FERNANDO DE BARROS E SILVA
Editor-adjunto de Opinião

"Nunca pensei que meus colegas detestassem tanto a profissão que escolheram", disse em 94 o filósofo José Arthur Giannotti, ao ver a debandada de intelectuais e professores universitários para Brasília, convidados a integrar a burocracia do governo tucano de Fernando Henrique Cardoso.
Apesar de ser amigo íntimo de FHC há quase 50 anos, Giannotti preferiu ficar na trincheira acadêmica. Hoje sua opção será de alguma forma recompensada com o título de professor emérito que recebe da Faculdade de Filosofia, Letras e Ciências Humanas da Universidade de São Paulo, em cerimônia marcada para as 13h30, no salão nobre da faculdade (rua do Lago, 717, Cidade Universitária).
O mesmo título foi dado pela USP a FHC em 92, quando este era chanceler do governo Itamar Franco.
Assim como o presidente, Giannotti foi aposentado compulsoriamente da USP em 68, após a decretação do AI-5 pelos militares. Também na companhia de FHC e de um grupo de professores expulsos da universidade, fundou o Cebrap (Centro Brasileiro de Análise e Planejamento) em 69, do qual nunca mais se desligou e no qual atualmente exerce o seu quarto mandato como presidente.
Em 83, voltou à USP para ministrar um curso de seis meses aos alunos de primeiro ano de filosofia. Estava entre eles, na condição de ouvinte, seu único filho, o artista plástico Marco Giannotti. Desde então, Giannotti, hoje com 68 anos, completados em fevereiro, está afastado da universidade. Em 96, foi eleito membro do Conselho Federal de Educação. Ficou lá por pouco mais de um ano, o suficiente para discordar dos critérios do órgão e pedir demissão, num episódio que irritou muito o ministro da Educação, Paulo Renato Souza.
Entre os livros de Giannotti, o mais importante talvez seja "Trabalho e Reflexão", de 83. Sua obra mais recente é "Apresentação do Mundo", um estudo sobre o filósofo Ludwig Wittgenstein, de 95. Prepara atualmente um livro de ensaios sobre moral e um outro que se chamará "Certa Herança Marxista", que considera um acerto de contas com os que o acusam de ter abandonado as preocupações com a crítica do capitalismo para dedicar-se à filosofia da linguagem. A seguir, trechos da entrevista concedida à Folha.
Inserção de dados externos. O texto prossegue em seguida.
-- ==== Sys2Proof/Tests/Slice0.lean ====
section
/-! SUPPORT. Tests: the checks of WellFormed.lean, the decoder on words written out from the spec's tables, one step of
each instruction on a small state (expected values from 95_test_vectors.md or worked out from the rule named), and for
every obligation with hypotheses a state and operands that meet them. -/

namespace Sys2Proof.Tests

open Sys2Proof.Machine

/-! Small states. -/

/-- The reset state with the parser in a given state. -/
def inState (st : PState) : State := State.reset.setP (State.reset.p.goto st)

/-- A frame in the slot. -/
def withFrame (f : Frame) (s : State) : State := s.setSlot ⟨true, f⟩

/-- A request with this command id outstanding. -/
def asking (cmd : U16) (s : State) : State := s.setMux { s.mux with awaiting := true, lastCmd := cmd }

/-- V2 requests selected. -/
def usingV2 (s : State) : State := s.setMux { s.mux with usesV2 := true }

def haltedState : State := (inState .halted).setHalted true

/-- The answer to `API_VERSION` of vector M-3. -/
def frameM3 : Frame := ⟨true, 3, 1, [0x00, 0x02, 0x00]⟩

/-- The parser of trace P-1 after six bytes. -/
def collecting : State :=
  State.reset.setP ⟨.collectPayload, .v1, true, 3, 1, 1, 0x02, [(0, 0x00)]⟩

/-- The parser of trace P-1 before its checksum byte. -/
def beforeChecksum : State :=
  State.reset.setP ⟨.waitChecksum, .v1, true, 3, 1, 3, 0x00, [(0, 0x00), (1, 0x02), (2, 0x00)]⟩

/-- The same frame validated. -/
def validated : State := beforeChecksum.setP (beforeChecksum.p.goto .holdDeliver)

/-- A V1 frame with id 0x24 and no payload before its checksum byte, and the slot full. -/
def idDollar : State := withFrame frameM3 (State.reset.setP ⟨.waitChecksum, .v1, true, 0, 0x24, 0, 0x24, []⟩)

/-- Does the event complete, with this true of the next state? -/
def holds (o : Out) (f : State → Bool) : Bool :=
  match o with
  | .next t => f t
  | .fault _ => false
  | .refused _ => false

/-! WellFormed: one ill-formed term for each check. -/

theorem test_wf_frameV1Tx : (Instr.frameV1Tx 1 (List.replicate 256 0)).wellFormed = false := by
  simp only [Instr.wellFormed, List.length_replicate]; decide
theorem test_wf_frameV2Tx : (Instr.frameV2Tx 1 (List.replicate 65536 0)).wellFormed = false := by
  simp only [Instr.wellFormed, List.length_replicate]; decide
theorem test_wf_frameV1RxResponse : (Instr.frameV1RxResponse 1 (List.replicate 256 0)).wellFormed = false := by
  simp only [Instr.wellFormed, List.length_replicate]; decide
theorem test_wf_frameV1RxRequest : (Instr.frameV1RxRequest 1 (List.replicate 256 0)).wellFormed = false := by
  simp only [Instr.wellFormed, List.length_replicate]; decide
theorem test_wf_frameV2RxResponse : (Instr.frameV2RxResponse 0 1 (List.replicate 65536 0)).wellFormed = false := by
  simp only [Instr.wellFormed, List.length_replicate]; decide
theorem test_wf_frameV2RxRequest : (Instr.frameV2RxRequest 0 1 (List.replicate 65536 0)).wellFormed = false := by
  simp only [Instr.wellFormed, List.length_replicate]; decide
theorem test_wf_issue : (Instr.issue 1 (List.replicate 65536 0)).wellFormed = false := by
  simp only [Instr.wellFormed, List.length_replicate]; decide
theorem test_wf_rxIgnore : (Instr.rxIgnore 0x24).wellFormed = false := by decide
theorem test_wf_rxTypeAbort :
    (Instr.rxTypeAbort 0x4D).wellFormed = false ∧ (Instr.rxTypeAbort 0x58).wellFormed = false := by decide
theorem test_wf_rxDirV1Abort :
    (Instr.rxDirV1Abort 0x3E).wellFormed = false ∧ (Instr.rxDirV1Abort 0x21).wellFormed = false := by decide
theorem test_wf_rxDirV2Abort :
    (Instr.rxDirV2Abort 0x3E).wellFormed = false ∧ (Instr.rxDirV2Abort 0x21).wellFormed = false := by decide
theorem test_wf_txDrain : (Instr.txDrain 0).wellFormed = false := by decide
theorem test_wf_checksum_rows_need_acc :
    (Instr.rxChecksumGood 0x6D).fitsAcc 0x6C = false ∧ (Instr.rxChecksumBad 0x6C).fitsAcc 0x6C = false := by decide
theorem test_wf_accepts_boundaries :
    (Instr.frameV1Tx 255 (List.replicate 255 0)).wellFormed = true ∧
      (Instr.frameV2RxRequest 0xFF 0xFFFF (List.replicate 65535 0)).wellFormed = true ∧
      (Instr.txDrain 1).wellFormed = true := by
  simp only [Instr.wellFormed, List.length_replicate]; decide
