-- ==== Sys2Proof/Decode.lean ====
section
/-! DEFINITION. Byte order (20_memory.md R60, R61), the decoder and the encoder of 30_encoding.md. What a byte means depends on
what the engine expects next, so the decoder takes a context; it is total on any bytes and rejects by name. -/

namespace Sys2Proof

/-! ### Byte order -/

/-- `LE24` of 00_scope.md section 6 (R60): the first byte is the least significant. -/
def le24 (b0 b1 b2 : Byte) : BitVec 24 := b2 ++ b1 ++ b0

/-- `LE32` of 00_scope.md section 6 (R60). -/
def le32 (b0 b1 b2 b3 : Byte) : Word := b3 ++ b2 ++ b1 ++ b0

/-- Byte `k` of a word, byte 0 the least significant (R60, R63). -/
def byteOf {w : Nat} (x : BitVec w) (k : Nat) : Byte := x.extractLsb' (8 * k) 8

/-- The 3 bytes of a 24-bit integer, least significant first (R60). -/
def bytesLE24 (x : BitVec 24) : List Byte := [byteOf x 0, byteOf x 1, byteOf x 2]

/-- The 4 bytes of a word, least significant first (R60, R63). -/
def bytesLE32 (x : Word) : List Byte := [byteOf x 0, byteOf x 1, byteOf x 2, byteOf x 3]

/-- The high nibble `b[7:4]` of a byte. -/
def hiNibble (b : Byte) : BitVec 4 := b.extractLsb' 4 4

/-- The low nibble `b[3:0]` of a byte. -/
def loNibble (b : Byte) : BitVec 4 := b.extractLsb' 0 4

/-- Bits 11:8 of a stored displacement, which go into the earlier byte (R61). -/
def dispHi (d : BitVec 12) : BitVec 4 := d.extractLsb' 8 4

/-- Bits 7:0 of a stored displacement, the last byte of a token (R61). -/
def dispLo (d : BitVec 12) : Byte := d.extractLsb' 0 8

/-! ### The decoder -/

/-- What the engine expects next. -/
inductive DecodeContext where
  /-- A value written to `CMD`, as 4 bytes, least significant first (R115). -/
  | command
  /-- The first bytes of an archive (R110). -/
  | envelope
  /-- The first bytes of an LZ11 stream (R92, R93). -/
  | header
  /-- A flag byte: before the 1st, 9th, 17th, ... token (R94). -/
  | flags
  /-- A token whose flag bit is `isRef` (R100, R104). -/
  | token (isRef : Bool)
deriving DecidableEq, Repr

/-- Why bytes are no instruction. -/
inductive DecodeReject where
  /-- Fewer bytes than the record or token has (R220, R130, R131, R133 to R135). -/
  | short
  /-- The low byte of the LZ11 sub-header is not `0x11` (R107, R130). -/
  | badMagic
deriving DecidableEq, Repr

/-- What the decoder answers: an instruction and its length in bytes, or a reason. -/
inductive Decoded where
  | ok (i : Instr) (length : Nat)
  | reject (why : DecodeReject)
deriving DecidableEq, Repr

/-- The command word (R115): `OP` in bits 2:0, `MODE` in bit 8, every other bit ignored (R107). All 2^32 values are commands. -/
def decodeCommand (w : Word) : Instr :=
  let op : BitVec 3 := w.extractLsb' 0 3
  let mode : BitVec 1 := w.extractLsb' 8 1
  if op = 0 then .nop
  else if op = 1 then .lzDec mode
  else if op = 2 then .lzEnc mode
  else if op = 3 then .ctDec mode
  else if op = 4 then (if mode = 0 then .ctEncRaw else .ctEncCompressed)
  else if op = 5 then .reservedOp5 mode
  else if op = 6 then .reservedOp6 mode
  else .reservedOp7 mode

/-- The envelope header (R110, R222, R235). -/
def decodeEnvelope (tag : Byte) (seed : BitVec 24) : Instr :=
  if tag = Config.tagLz then .env17 seed
  else if tag = Config.tagRaw then .env04 seed
  else .envUnknown tag seed

/-- The LZ11 sub-header (R92, R93) in the order of the tests of R130 and R131: 4 bytes, the magic, the 24-bit size, and for
size 0 the 4 bytes more of the extended size. -/
def decodeHeader : List Byte → Decoded
  | b0 :: b1 :: b2 :: b3 :: rest =>
    if b0 = Config.lzMagic then
      if le24 b1 b2 b3 = 0 then
        match rest with
        | b4 :: b5 :: b6 :: b7 :: _ => .ok (.lzhdrx (le32 b4 b5 b6 b7)) 8
        | _ => .reject .short
      else .ok (.lzhdr (le24 b1 b2 b3)) 4
    else .reject .badMagic
  | _ => .reject .short

/-- A back-reference (R104, R135): the high nibble of the first byte selects `REF_M` (0), `REF_L` (1) or `REF_S` (any other),
with the fields of R101 to R103 (90_conflicts.md C1: 3, 4 and 2 bytes in all). -/
def decodeRef : List Byte → Decoded
  | [] => .reject .short
  | b1 :: rest =>
    if hiNibble b1 = 0 then
      match rest with
      | b2 :: b3 :: _ => .ok (.refM (loNibble b1 ++ hiNibble b2) (loNibble b2 ++ b3)) 3
      | _ => .reject .short
    else if hiNibble b1 = 1 then
      match rest with
      | b2 :: b3 :: b4 :: _ => .ok (.refL (loNibble b1 ++ b2 ++ hiNibble b3) (loNibble b3 ++ b4)) 4
      | _ => .reject .short
    else
      match rest with
      | b2 :: _ => .ok (.refS (hiNibble b1) (loNibble b1 ++ b2)) 2
      | _ => .reject .short

/-- The decoder: the instruction at the front of `bytes`, given what the engine expects. Bytes after the instruction are never
looked at (R109). -/
def decode : DecodeContext → List Byte → Decoded
  | .command, b0 :: b1 :: b2 :: b3 :: _ => .ok (decodeCommand (le32 b0 b1 b2 b3)) 4
  | .command, _ => .reject .short
  | .envelope, b0 :: b1 :: b2 :: b3 :: _ => .ok (decodeEnvelope b0 (le24 b1 b2 b3)) 4
  | .envelope, _ => .reject .short
  | .header, bytes => decodeHeader bytes
  | .flags, b :: _ => .ok (.flags b) 1
  | .flags, [] => .reject .short
  | .token false, b :: _ => .ok (.lit b) 1
  | .token false, [] => .reject .short
  | .token true, bytes => decodeRef bytes

/-! ### The encoder -/

/-- A command word from its two fields, every other bit 0 (R115). -/
def commandWord (op : BitVec 3) (mode : BitVec 1) : Word := op.setWidth 32 ||| (mode.setWidth 32 <<< 8)

/-- The bytes of an instruction, written from the same tables (R92 to R94, R100 to R103, R110, R115); for the tokens these are
also the emission rules R184 and R186 to R188, for the headers R181 and R230. -/
def encode : Instr → List Byte
  | .lit data => [data]
  | .refM v d => [(0 : BitVec 4) ++ hiNibble v, loNibble v ++ dispHi d, dispLo d]
  | .refL v d =>
    [(1 : BitVec 4) ++ v.extractLsb' 12 4, v.extractLsb' 4 8, v.extractLsb' 0 4 ++ dispHi d, dispLo d]
  | .refS l d => [l ++ dispHi d, dispLo d]
  | .flags f => [f]
  | .lzhdr size => Config.lzMagic :: bytesLE24 size
  | .lzhdrx xsize => Config.lzMagic :: 0 :: 0 :: 0 :: bytesLE32 xsize
  | .env17 seed => Config.tagLz :: bytesLE24 seed
  | .env04 seed => Config.tagRaw :: bytesLE24 seed
  | .envUnknown tag seed => tag :: bytesLE24 seed
  | .nop => bytesLE32 (commandWord 0 0)
  | .lzDec mode => bytesLE32 (commandWord 1 mode)
  | .lzEnc mode => bytesLE32 (commandWord 2 mode)
  | .ctDec mode => bytesLE32 (commandWord 3 mode)
  | .ctEncRaw => bytesLE32 (commandWord 4 0)
  | .ctEncCompressed => bytesLE32 (commandWord 4 1)
  | .reservedOp5 mode => bytesLE32 (commandWord 5 mode)
  | .reservedOp6 mode => bytesLE32 (commandWord 6 mode)
  | .reservedOp7 mode => bytesLE32 (commandWord 7 mode)

/-- The context in which an instruction is decoded. -/
def Instr.context : Instr → DecodeContext
  | .lit _ => .token false
  | .refM _ _ => .token true
  | .refL _ _ => .token true
  | .refS _ _ => .token true
  | .flags _ => .flags
  | .lzhdr _ => .header
  | .lzhdrx _ => .header
  | .env17 _ => .envelope
  | .env04 _ => .envelope
  | .envUnknown _ _ => .envelope
  | .nop => .command
  | .lzDec _ => .command
  | .lzEnc _ => .command
  | .ctDec _ => .command
  | .ctEncRaw => .command
  | .ctEncCompressed => .command
  | .reservedOp5 _ => .command
  | .reservedOp6 _ => .command
  | .reservedOp7 _ => .command

/-- The length of an instruction in bytes (R90). -/
def Instr.length : Instr → Nat
  | .lit _ => 1
  | .refM _ _ => 3
  | .refL _ _ => 4
  | .refS _ _ => 2
  | .flags _ => 1
  | .lzhdr _ => 4
  | .lzhdrx _ => 8
  | .env17 _ => 4
  | .env04 _ => 4
  | .envUnknown _ _ => 4
  | .nop => 4
  | .lzDec _ => 4
  | .lzEnc _ => 4
  | .ctDec _ => 4
  | .ctEncRaw => 4
  | .ctEncCompressed => 4
  | .reservedOp5 _ => 4
  | .reservedOp6 _ => 4
  | .reservedOp7 _ => 4

/-! ### Words of the opcode table -/

/-- The context in which a word of the opcode table is read. DESIGN CHOICE (log 13): the table's numbers do not say what the
engine expects, so the width and the bits must: 8 bits are a literal, 16 and 24 bits a back-reference; 32 bits are a command when
no ignored command bit is set, else what their low byte or top nibble fixes, else a command; 64 bits are a sub-header. -/
def tableContext (nbits w : Nat) : Option DecodeContext :=
  if nbits = 8 then some (.token false)
  else if nbits = 16 ∨ nbits = 24 then some (.token true)
  else if nbits = 32 then
    let low := w % 256
    if w < 8 ∨ (256 ≤ w ∧ w < 264) then some .command
    else if low = 0x11 then some .header
    else if low = 0x17 ∨ low = 0x04 then some .envelope
    else if w / 2 ^ 28 = 1 then some (.token true)
    else some .command
  else if nbits = 64 then some .header
  else none

/-- The low `k` bytes of `w`, least significant first. -/
def natBytesLE : Nat → Nat → List Byte
  | 0, _ => []
  | k + 1, w => BitVec.ofNat 8 w :: natBytesLE k (w / 256)

/-- A table word laid out as the stream holds it, with zero bytes after it up to the longest instruction (8 bytes): tokens are
numbered over `BE(byte1, ..., bytek)` (R61), every other record little-endian (R60). -/
def tableBytes (c : DecodeContext) (nbits w : Nat) : List Byte :=
  let bytes := natBytesLE (nbits / 8) w
  let ordered := match c with
    | .token _ => bytes.reverse
    | .command => bytes
    | .envelope => bytes
    | .header => bytes
    | .flags => bytes
  ordered ++ List.replicate (8 - nbits / 8) 0

/-- The instruction the decoder reads from an opcode-table word of `nbits` bits (log 13). -/
def decodeTableWord (nbits w : Nat) : Option Instr :=
  match tableContext nbits w with
  | none => none
  | some c =>
    match decode c (tableBytes c nbits w) with
    | .ok i _ => some i
    | .reject _ => none

end Sys2Proof
end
Folha - É possível, honestamente, separar esfera pública e vida privada quando um de seus melhores amigos ascende ao topo da República?
José Arthur Giannotti -
O melhor amigo é aquele que não interfere no meu trabalho de formiga. Se o presidente não o faz, por que os outros haveriam de fazê-lo? Nada me incomoda mais do que pedidos de intermediação. Bem sei que existe uma zona cinzenta entre esfera pública e vida privada para todos os que ocupam lugar de destaque na vida pública. Mas a defesa da privacidade se impõe a todos os que desejam realizar bem o seu trabalho. Até agora, não deixei de exprimir minhas dúvidas a respeito de qualquer assunto, pois essa é a tarefa de um intelectual consciente.
Folha - Qual a tarefa pública de um intelectual da sua envergadura no Brasil de hoje?
Giannotti -
Ficar de olho aberto, moderar as paixões, nunca pensar na envergadura que cada um possa ter, pois esse é um assunto dos outros, e resistir ao máximo aos famosos cinco minutos de celebridade.
Folha - Existe um pensamento filosófico brasileiro? Como anda por aqui a vida de quem se ocupa de filosofia?
Giannotti -
Cresceu muito a quantidade dos que se ocupam de filosofia no Brasil. Com a diversidade, veio também um certo estranhamento. No mundo inteiro não vejo grandes filósofos, talvez me engane. Parece-me um triste fim-de-século. Penso que se esgotou sobretudo uma certa maneira de produzir filosofia. É hora de parar para pensar e encontrar novas maneiras de escrever, de se fazer público.
Folha - Não fica complicado pensar sem ter utopias, mesmo que apenas como uma idéia reguladora, um ponto de fuga da reflexão?
Giannotti -
A utopia tende a baixar para a terra e circunscrever-se às apostas que podem ser feitas no presente para o futuro. Existe uma tendência de se apostar mais no sistema político, no aprofundamento da democracia, na alternância do poder. Isso é muito bom, pois se perde a idéia de que um personagem ou um partido será o salvador da pátria.
Folha - O sr. citaria cinco livros, ficção ou não, que considera decisivos neste século?
Giannotti -
Vou logo respondendo "O Fio da Meada", de Paulo Arantes. Diante dele, o resto é difícil de avaliar. Ah, agora me lembro de mais um, "Lógica e Política", de Ruy Fausto.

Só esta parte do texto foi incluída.